The burgeoning field of the graphic novel also tackled the issue. In Watchmen, Alan Moore and Dave Gibbons depicted the childhood fantasy figure of the costumed superhero as powerless in the face of nuclear annihilation, while Raymond Briggs - famed for innocent tales such as The Snowman and Father Christmas - created the harrowing When the Wind Blows. A feature-length animated adaptation of this book was made by TVC in 1986.




The film was directed by Jimmy T. Murakami, an American of Japanese descent who had lost a relative in the bombing of Nagasaki. When the Wind Blows tells the story of an retired couple who faithfully follow government advice in the face of a nuclear attack, advice which ultimately does them no good: the film ends with them dying of radiation sickness. Forgoing A Short Vision's graphic portrayal of a nuclear blast, the film instead relies on anticipation of the final, dreaded moment.



The Protect and Survive opening sequence.


In 1975, between A Short Vision and When the Wind Blows, another animated work depicting nuclear attack was made. But whereas A Short Vision set out to shock and When the Wind Blows conducted itself with quiet, mounting outrage, Protect and Survive took a third approach: it tried to comfort its audience. Crucially, it failed.
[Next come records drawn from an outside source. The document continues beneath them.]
/-- What an output of the block has carried: nothing while it is high impedance (R432), else what it was last given to send, after
which it idles at 0 (R288, R440). -/
inductive Output (α : Type)
  | highZ
  | sent (x : α)
deriving DecidableEq, Repr

/-- SYNC_OUT (R288, R432). -/
def State.syncPin (s : State) : Output (Option (BitVec 16)) := if s.power = .off then .highZ else .sent s.syncOut

/-- AVS_CLK and AVS_MDATA (R429, R432). -/
def State.avsPins (s : State) : Output (List AvsFrame) := if s.power = .off then .highZ else .sent s.avsOut

/- Boundary scan (R291) ---------------------------------------------------------------------------------------------- -/

/-- CTRL.STOP of every expander. -/
def State.stopAll (s : State) : State := (List.range 16).foldl State.pxStop s

/-- An EXTEST instruction gives the lanes back: electrical idle, untrained (R291). -/
def State.lanesBack (s : State) : State := (List.range 64).foldl State.untrain ((List.range 8).foldl State.idleLanes s)

/-- Instruction `i` comes into force: one that enters EXTEST stops the expanders and takes the lane contacts, one that leaves it gives
them back (R291). -/
def State.tapLoad (s : State) (i : ScanInstr) : State :=
  let t : State := { (if handsOver i then s.stopAll else s) with tap := { s.tap with instr := i } }
  if s.extest && !handsOver i then t.lanesBack else t

/-- The next state of the controller at a TCK edge (PRESUMED: IEEE 1149.1, log 137). -/
def TapState.next (t : TapState) (tms : Bool) : TapState :=
  match t with
  | .testLogicReset => if tms then .testLogicReset else .runTestIdle
  | .runTestIdle => if tms then .selectDr else .runTestIdle
  | .selectDr => if tms then .selectIr else .captureDr
  | .captureDr => if tms then .exit1Dr else .shiftDr
  | .shiftDr => if tms then .exit1Dr else .shiftDr
  | .exit1Dr => if tms then .updateDr else .pauseDr
  | .pauseDr => if tms then .exit2Dr else .pauseDr
  | .exit2Dr => if tms then .updateDr else .shiftDr
  | .updateDr => if tms then .selectDr else .runTestIdle
  | .selectIr => if tms then .testLogicReset else .captureIr
  | .captureIr => if tms then .exit1Ir else .shiftIr
  | .shiftIr => if tms then .exit1Ir else .shiftIr
  | .exit1Ir => if tms then .updateIr else .pauseIr
  | .pauseIr => if tms then .exit2Ir else .pauseIr
  | .exit2Ir => if tms then .updateIr else .shiftIr
  | .updateIr => if tms then .selectDr else .runTestIdle

/-- A TCK edge; Test-Logic-Reset brings IDCODE into force (PRESUMED: IEEE 1149.1, log 137). -/
def State.tapEdge (s : State) (tms : Bool) : State :=
  let n := s.tap.st.next tms
  let t : State := { s with tap := { s.tap with st := n } }
  if n = .testLogicReset then t.tapLoad .idcode else t

/-- What a test receiver holds once the differential level at its contact has gone from `v0` to `v` mV: in DC mode it follows the level
with 50 mV to 100 mV of hysteresis about zero, in AC mode a transition of 150 mV, or of less as the module has it (R509). -/
def testRx (ac old : Bool) (v0 v : Int) : Bool :=
  if ac then
    let d : Int := 150 - (Config.testRx true % 150 : Nat)
    if d ≤ v - v0 then true else if v - v0 ≤ -d then false else old
  else
    let h : Int := 50 + (Config.testRx false % 51 : Nat)
    if h < 2 * v then true else if 2 * v < -h then false else old

/-- The test receiver of a lane meets a level (R291, R509). -/
def Tap.meet (t : Tap) (x : Fin 64 × Int × Int) : Tap :=
  let m : BitVec 64 := BitVec.ofNat 64 (2 ^ x.1.val)
  { t with rx := if testRx t.ac (t.rx.getLsbD x.1.val) x.2.1 x.2.2 then t.rx ||| m else t.rx &&& ~~~m }

/-- An instruction that selects the boundary cells updates the output cells of the lanes (R291). -/
def Tap.update (t : Tap) (d : ScanData) : Tap :=
  d.seen.foldl Tap.meet { t with st := .updateIr, ac := d.ac
                                 cells := if t.instr = .bypass ∨ t.instr = .idcode then t.cells else d.cells }

/-- The test access port takes instruction `i`: its effect on the lanes, the cells and the test receivers, and the TCK edges after it
(R291, R499; log 137). -/
def State.scan (s : State) (i : ScanInstr) (d : ScanData) : State :=
  let t := s.tapLoad i
  d.tms.foldl State.tapEdge { t with tap := t.tap.update d }

/-- The instruction of an EXTEST. -/
def extestInstr (k : ExtestKind) : ScanInstr :=
  match k with
  | .level => .extest
  | .pulse => .extestPulse
  | .train => .extestTrain

/-- The instruction that follows an EXTEST. -/
def otherInstr (k : OtherScan) : ScanInstr :=
  match k with
  | .bypass => .bypass
  | .idcode => .idcode
  | .samplePreload => .samplePreload

/-- EXTEST: entering EXTEST, EXTEST_PULSE or EXTEST_TRAIN (R291); by default EXTEST with every cell low. -/
def execExtest (s : State) (k : ExtestKind := .level) (d : ScanData := ⟨0, false, [], []⟩) : Host.Outcome State Fault Refusal :=
  .next (s.scan (extestInstr k) d)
The twenty-part series was made by Richard Taylor, a master of the instructional film, at the behest of the Central Office of Information. Taylor did a good job: the diagrammatic animation is simple and clear, while the use of abstract shapes to represent different sounds - such as the all-clear signal and the warning siren - is a good touch. But as Taylor himself knew at the time, the films were fatally unconvincing. "If there is no solid cover, lie flat in a ditch or a hole," said one film, "and cover your head, face and your hands as fast as you can with some of your clothes." Another short explained what to do if a family member died in your fallout shelter, making the slogan "Protect and Survive" ring rather hollow.



Protect and Survive demonstrates one method of surviving a nuclear explosion.
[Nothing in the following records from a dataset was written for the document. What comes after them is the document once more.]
/-- A write to offset `o` of CULM. -/
def State.culmWrite (s : State) (o : Nat) (v : W32) : State :=
  if o = 0x10 then
    let s1 := s.plainWrite (aCulm o) v
    let s2 := if v.getLsbD 0 then s1.wr (aCulm 0x14) 0 else s1
    if v.getLsbD 1 then s2.wr (aCulm 0x18) 0 else s2
  else if o = 0x20 then if v.getLsbD 31 then s.rxDiscard (field v 0 10) else s
  else if o = 0x24 then if v.getLsbD 0 then s.culmClear else s
  else s.plainWrite (aCulm o) v

/-- A write to offset `o` of SYN; any write to CMD on a module that is not the leader is ignored (R288). -/
def State.synWrite (s : State) (o : Nat) (v : W32) : State :=
  if 0x10 ≤ o ∧ o < 0x90 ∧ o % 0x10 = 4 then if v.getLsbD 0 then s.relock ((o - 0x14) / 0x10) else s
  else if o = 0x104 then
    if s.rf (aSyn 0x100) 0 2 != 2 then s.flag (aSyn 0x110) 7
    else if v.getLsbD 31 then s.syncSend (field v 0 4) (field v 8 7) else s
  else s.plainWrite (aSyn o) v

/-- CTRL of expander `n`: ARM, then STOP and FLUSH (R234, R237). -/
def State.pxCtrlWrite (s : State) (n : Nat) (v : W32) : State :=
  let s1 := if v.getLsbD 1 then s.pxStop n
    else
      let t := s.putB (aPx n 0) 0 (v.getLsbD 0)
      if s.pxState n ≤ 2 && !(s.pxs n).take then
        let u := t.pxRest n
        if s.pxState n = 2 && !v.getLsbD 0 then u.mapHolds (Hold.left n false) else u
      else t
  if v.getLsbD 2 then s1.pxFlush n else s1

/-- Expander `n` is STARTING or in a burst (R258). -/
def State.pxBusy (s : State) (n : Nat) : Bool := s.pxState n == 2 || s.pxState n == 3

/-- A write to offset `o` of expander `n` (R258). One to a register from 0x040 on that is read-only, such as PC, LC or LFSR, sets no
sticky bit (R8). -/
def State.pxWrite (s : State) (n o : Nat) (v : W32) : State :=
  if o = 0 then s.pxCtrlWrite n v
  else if 0x40 ≤ o && s.pxBusy n && (regFields (aPx n o)).any (fun f => f.acc != .ro) then s.flag (aPx n 0x28) 6
  else s.plainWrite (aPx n o) v

/-- A write to offset `o` of pin group `g` (R258, R295). -/
def State.pgWrite (s : State) (g o : Nat) (v : W32) : State :=
  let b0 := s.pxBusy (2 * g)
  let b1 := s.pxBusy (2 * g + 1)
  if o = 8 && (b0 || b1) then
    let s1 := if b0 then s.flag (aPx (2 * g) 0x28) 6 else s
    if b1 then s1.flag (aPx (2 * g + 1) 0x28) 6 else s1
  else if 0x40 ≤ o && o < 0x60 && (b0 || b1) then s.flag (aPg g 0x88) 1
  else if o = 0x8C then if v.getLsbD 0 then s.pgClear g else s
  else s.plainWrite (aPg g o) v

/-- A TX word keeps the limits of R267. -/
def txOk (v : W32) : Bool :=
  let pre := field v 8 5
  let post := field v 16 5
  decide (20 ≤ field v 0 7) && decide (field v 0 7 ≤ 90) && decide (pre ≤ 16) && decide (post ≤ 28)
    && decide (20 + pre + post ≤ 64)

/-- The symbol rate judged for PAM4: the last accepted relock, or else what the registers declare (R266). -/
def State.judgedRate (s : State) (g : Nat) : Nat × Nat × Nat := ((s.pgs g).rate).getD (s.rateRegs g)

/-- A write to CFG of lane `n`: PAM4 below 14 GBd is refused (R266). -/
def State.lnCfgWrite (s : State) (n : Nat) (v : W32) : State :=
  let s1 := s.plainWrite (aLn n 0) v
  if v.getLsbD 0 && !rateAtLeast (s.judgedRate (pgOf n)) 14000000 then
    (s1.putB (aLn n 0) 0 (s.bit (aLn n 0) 0)).flag (aLn n 0x50) 6
  else s1

/-- A write to PRBS_CFG of lane `n` (R273, R274). -/
def State.lnPrbsWrite (s : State) (n : Nat) (v : W32) : State :=
  let s1 := s.plainWrite (aLn n 0x60) v
  let s2 := if v.getLsbD 0 && !s.bit (aLn n 0x60) 0 then s1.setLane n { s1.lane n with gen := 0x7FFFFFFF } else s1
  if v.getLsbD 1 && !s.bit (aLn n 0x60) 1 then s2.clrB (aLn n 0x14) 12 else s2

/-- A write to offset `o` of lane `n` (R266, R267, R287). What is written to TX, RX and DFE acts from the next frame edge
(`State.handOver`). -/
def State.lnApply (s : State) (n o : Nat) (v : W32) : State :=
  if decide (o ≤ 0xC) && s.pxBusy (s.ownerPx n) then s.flag (aLn n 0x50) 5
  else if o = 0 then s.lnCfgWrite n v
  else if o = 4 then if txOk v then s.plainWrite (aLn n 4) v else s.flag (aLn n 0x50) 5
  else if o = 0x10 then s.trainWrite n v
  else if o = 0x60 then s.lnPrbsWrite n v
  else if o = 0x70 then if v.getLsbD 0 then s.prbsClear n else s
  else if o = 0x80 then s.eyeScanWrite n v
  else s.plainWrite (aLn n o) v

/-- A write of `v` to offset `o` of lane `n` configures the lane: it names CFG, TX, RX, DFE or PRBS_CFG, and it is not refused
(R267, R287, R459; DESIGN CHOICE, log 155). -/
def State.configures (s : State) (n o : Nat) (v : W32) : Bool :=
  o == 0x60 || (decide (o ≤ 0xC) && !s.pxBusy (s.ownerPx n) && (o != 4 || txOk v))

/-- A write to lane `n`: after a removal preparation one that configures the lane lets it leave electrical idle again (R459). -/
def State.lnWrite (s : State) (n o : Nat) (v : W32) : State :=
  let t := s.lnApply n o v
  if (t.lane n).kept && s.configures n o v then t.setLane n { t.lane n with kept := false } else t

/-- A write to offset `o` of Thresher `n`; a new FL_PUT counts the pages between it and FL_GET. -/
def State.thrWrite (s : State) (n o : Nat) (v : W32) : State :=
  if o = 0x2C then if v.getLsbD 0 then s.thrClear n else s
  else if o = 0x118 then if v.getLsbD 31 then s.flPush n [field v 0 19] else s
  else if o = 0x110 then
    let s1 := s.plainWrite (aThr n 0x110) v
    if s.wlLocked then s1
    else s1.wr (aThr n 0x114)
      (BitVec.ofNat 32 ((s1.rf (aThr n 0x110) 0 18 + s.flSize n - s.rf (aThr n 0x10C) 0 18 % s.flSize n) % s.flSize n))
  else s.plainWrite (aThr n o) v

/-- DRC.STICKY: clearing CE or UE frees the captures of the channels. -/
def State.drcStickyWrite (s : State) (v : W32) : State :=
  let s1 := s.plainWrite (aDrc 0xC) v
  if v.getLsbD 0 || v.getLsbD 1 then (List.range 16).foldl (fun t k => t.clrB (aDrcCh k 0xC) 31) s1 else s1

/-- MTX.CNT_CLEAR: every WAIT_MAX reads zero. -/
def State.mtxClear (s : State) : State :=
  { s with regs := s.regs.filter fun p => !(aMtx 0x100 ≤ p.1 && p.1 < aMtx 0x180) }

/-- MTX_CNT_CLEAR. -/
def execMtxCntClear (s : State) : Host.Outcome State Fault Refusal := .next (s.mgmtDo (aMtx 0x18C) (some (1)) State.mtxClear)

/-- A write to offset `o` of MTX (R354, R364). -/
def State.mtxWrite (s : State) (o : Nat) (v : W32) : State :=
  if o = 0x180 ∧ Nat.land v.toNat 3 ≠ 0 then ((s.plainWrite (aMtx o) v).wr (aMtx 0x184) 0).wr (aMtx 0x188) 0
  else if o = 0x18C then if v.getLsbD 0 then s.mtxClear else s
  else s.plainWrite (aMtx o) v

/-- A write to GLB, NVC, HLT or the timer block that starts an action; the contacts follow FAULT_EN and ALERT_EN (R483). -/
def State.trigWrite (s : State) (a : Nat) (v : W32) : State :=
  if a = 0x64 then if v.getLsbD 0 then s.sleepAsk else s
  else if a = 0x84 ∨ a = 0x88 then (s.plainWrite a v).pinsUpdate
  else if a = aNvc 0x10 then if v.getLsbD 31 then s.histSel (field v 0 6) else s.plainWrite a v
  else if a = aHlt 0x14 then if v.getLsbD 31 then s.adcGo (field v 0 8) else s
  else if a = aHlt 0x664 then if v.getLsbD 31 then s.spareReq (field v 0 4) (field v 4 4) else s
  else if a = aTmrBlk 0x1004 then if v.getLsbD 0 then s.groupStart (v.getLsbD 1) else s.plainWrite a v
  else s.plainWrite a v

/-- A write to DBG.HALT (R453). -/
def State.haltWrite (s : State) (v : W32) : State := if v.getLsbD 0 then s.haltOn else s.haltOff

/-- A write of agent `g` to a register that exists (R6 to R9 and the rules of the owning chapters). -/
def State.unitWrite (s : State) (g : Agent) (a : Nat) (v : W32) : State :=
  if 0x8000 ≤ a ∧ a < 0xA000 then s.siteWrite ((a - 0x8000) / 0x20) (a % 0x20) v
  else if 0x40000 ≤ a ∧ a < 0x41000 then s.tmrWrite ((a - 0x40000) / 0x40) (a % 0x40) v
  else if a < 0x50000 then s.trigWrite a v
  else if a < 0x60000 then s.mtxWrite (a - 0x50000) v
  else if a < 0x70000 then s.dmaWrite ((a - 0x60000) / 0x40) (a % 0x40) v
  else if a < 0x80000 then s
  else if a < 0x8C000 then s.bnkWrite g ((a - 0x80000) / 0x400) (a % 0x400) v
  else if a < 0x90000 then s.plainWrite a v
  else if a < 0xA0000 then s.grnWrite (a - 0x90000) v
  else if a < 0xB0000 then s.culmWrite (a - 0xA0000) v
  else if a < 0xC0000 then s.synWrite (a - 0xB0000) v
  else if a < 0x1C0000 then
    if 0x1000 ≤ a % 0x10000 ∧ a % 0x1000 = 0x20 then
      if v.getLsbD 0 then s.engClear (9 * ((a - 0x100000) / 0x10000) + (a % 0x10000 / 0x1000 - 1)) else s
    else s.plainWrite a v
  else if a < 0x300000 then s.pxWrite ((a - 0x200000) / 0x10000) (a % 0x10000) v
  else if a < 0x400000 then s.pgWrite ((a - 0x300000) / 0x10000) (a % 0x10000) v
  else if a < 0x500000 then s.lnWrite ((a - 0x400000) / 0x1000) (a % 0x1000) v
  else if a < 0x600000 then s.thrWrite ((a - 0x500000) / 0x10000) (a % 0x10000) v
  else if a = aDrc 0xC then s.drcStickyWrite v
  else if a = aDbgHalt then s.haltWrite v
  else s.plainWrite a v

/-- A write of agent `g` to control address `a` (R4, R6 to R10): an access of another alignment changes nothing, one to a
reserved address sets UNMAPPED. -/
def State.writeReg (s : State) (g : Agent) (a : Nat) (v : W32) : State :=
  if a % 4 ≠ 0 ∨ 2 ^ 31 ≤ a then s
  else if regFields a = [] then s.flag 0x8C 1
  else s.unitWrite g a v

/- Accesses through a bridge (R365 to R367) -------------------------------------------------------------------------------- -/

/-- A write of agent `g` that its bridge applies in the current PCLK cycle, or in the next if its input is not the next of this one
(R333, R365, R366). -/
def State.bridgeWrite (s : State) (g : Agent) (a : Nat) (v : W32) : State :=
  (s.busEnter a (busInput g) (some (readMask (regFields a) (s.regView a)))).writeReg g a v

/-- A read of agent `g` through its bridge gives what the register held before the writes of this PCLK cycle (R365, R367). -/
def State.bridgeRead (s : State) (g : Agent) (a : Nat) : State × W32 :=
  let s1 := s.busEnter a (busInput g) none
  let r := s1.readReg a
  (r.1, s1.busWord a r.2)

/-- Master port `m` issues a write of register `a` that no thread waits for (R353, R365). An address from 0x8000_0000 on is one that no
agent reaches (R513), and one that is no multiple of 4 is refused (R4). -/
def State.loneWrite (s : State) (m a : Nat) (v : W32) : State :=
  if a % 4 ≠ 0 ∨ 2 ^ 31 ≤ a then s
  else { s with mtxq := insTxn ⟨m, .lone, 0x80000000 + a, 4, some (natLe 4 v.toNat), s.mqos m true, 0, s.eclk, 0⟩ s.mtxq }

/-- A write of agent `g` on its way to its bridge: the management controller and the DMA have inputs of their own, ring-0 code and the
debug port issue a transaction of their master port (R353, R365). While the device sleeps the peripheral buses stand still: a write of
the management controller waits, ring-0 code and the DMA, whose clocks stand, make none, and one of the debug port waits at its port
(R27, R455). -/
def State.sendWrite (s : State) (g : Agent) (a : Nat) (v : W32) : State :=
  match g with
  | .mgmt => s.lateDo a (some v) fun s => s.bridgeWrite .mgmt a v
  | .dma => s.awakeDo fun s => s.bridgeWrite .dma a v
  | .engine k => s.awakeDo fun s => s.loneWrite k.val a v
  | .debug => s.loneWrite 21 a v
  | _ => s

/-- OWNER_WRITE (R332, R333). -/
def execOwnerWrite (b : Fin 48) (a : Agent) (v : W32) (s : State) : Host.Outcome State Fault Refusal :=
  .next (s.sendWrite a (aBnk b.val 0) v)

/- Wake (R27, R456) ---------------------------------------------------------------------------------------------------------- -/

/-- A request that waited for the wake is made. -/
def State.lateOne (s : State) (x : LateReq) : State :=
  match x with
  | .access a (some v) => s.bridgeWrite .mgmt a v
  | .access a none => { (s.bridgeRead .mgmt a).1 with busOut := (s.bridgeRead .mgmt a).2 }
  | .adc c => s.adcTimer c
The Protect and Survive films were intended only to be broadcast in case of an imminent nuclear attack. However, footage was leaked out and ended up shown to millions of viewers in a 1980 edition of Panorama entitled If the Bomb Drops, and the series duly became the butt of outraged jokes. Frankie Goes to Hollywood used samples from the films for their song Two Tribes and even hired narrator Patrick Allen to deliver the announcement "mine is the last voice you will ever hear; do not be alarmed", giving rise to an urban legend that this parodic line was used in the actual films. The Leeds Animation Workshop, meanwhile, lampooned the title of the campaign with their film Pretend You'll Survive.

Surprisingly enough it could be argued that the Protect and Survive series, intended to be the least alarming of these three works, is the one which stepped the furthest into the mainstream horror canon. In 2003 Channel 4 ran a jokey two-part Halloween special counting down the one hundred scariest moments in film and television. There, sandwiched between Dracula and The Day of the Triffids, was Protect and Survive.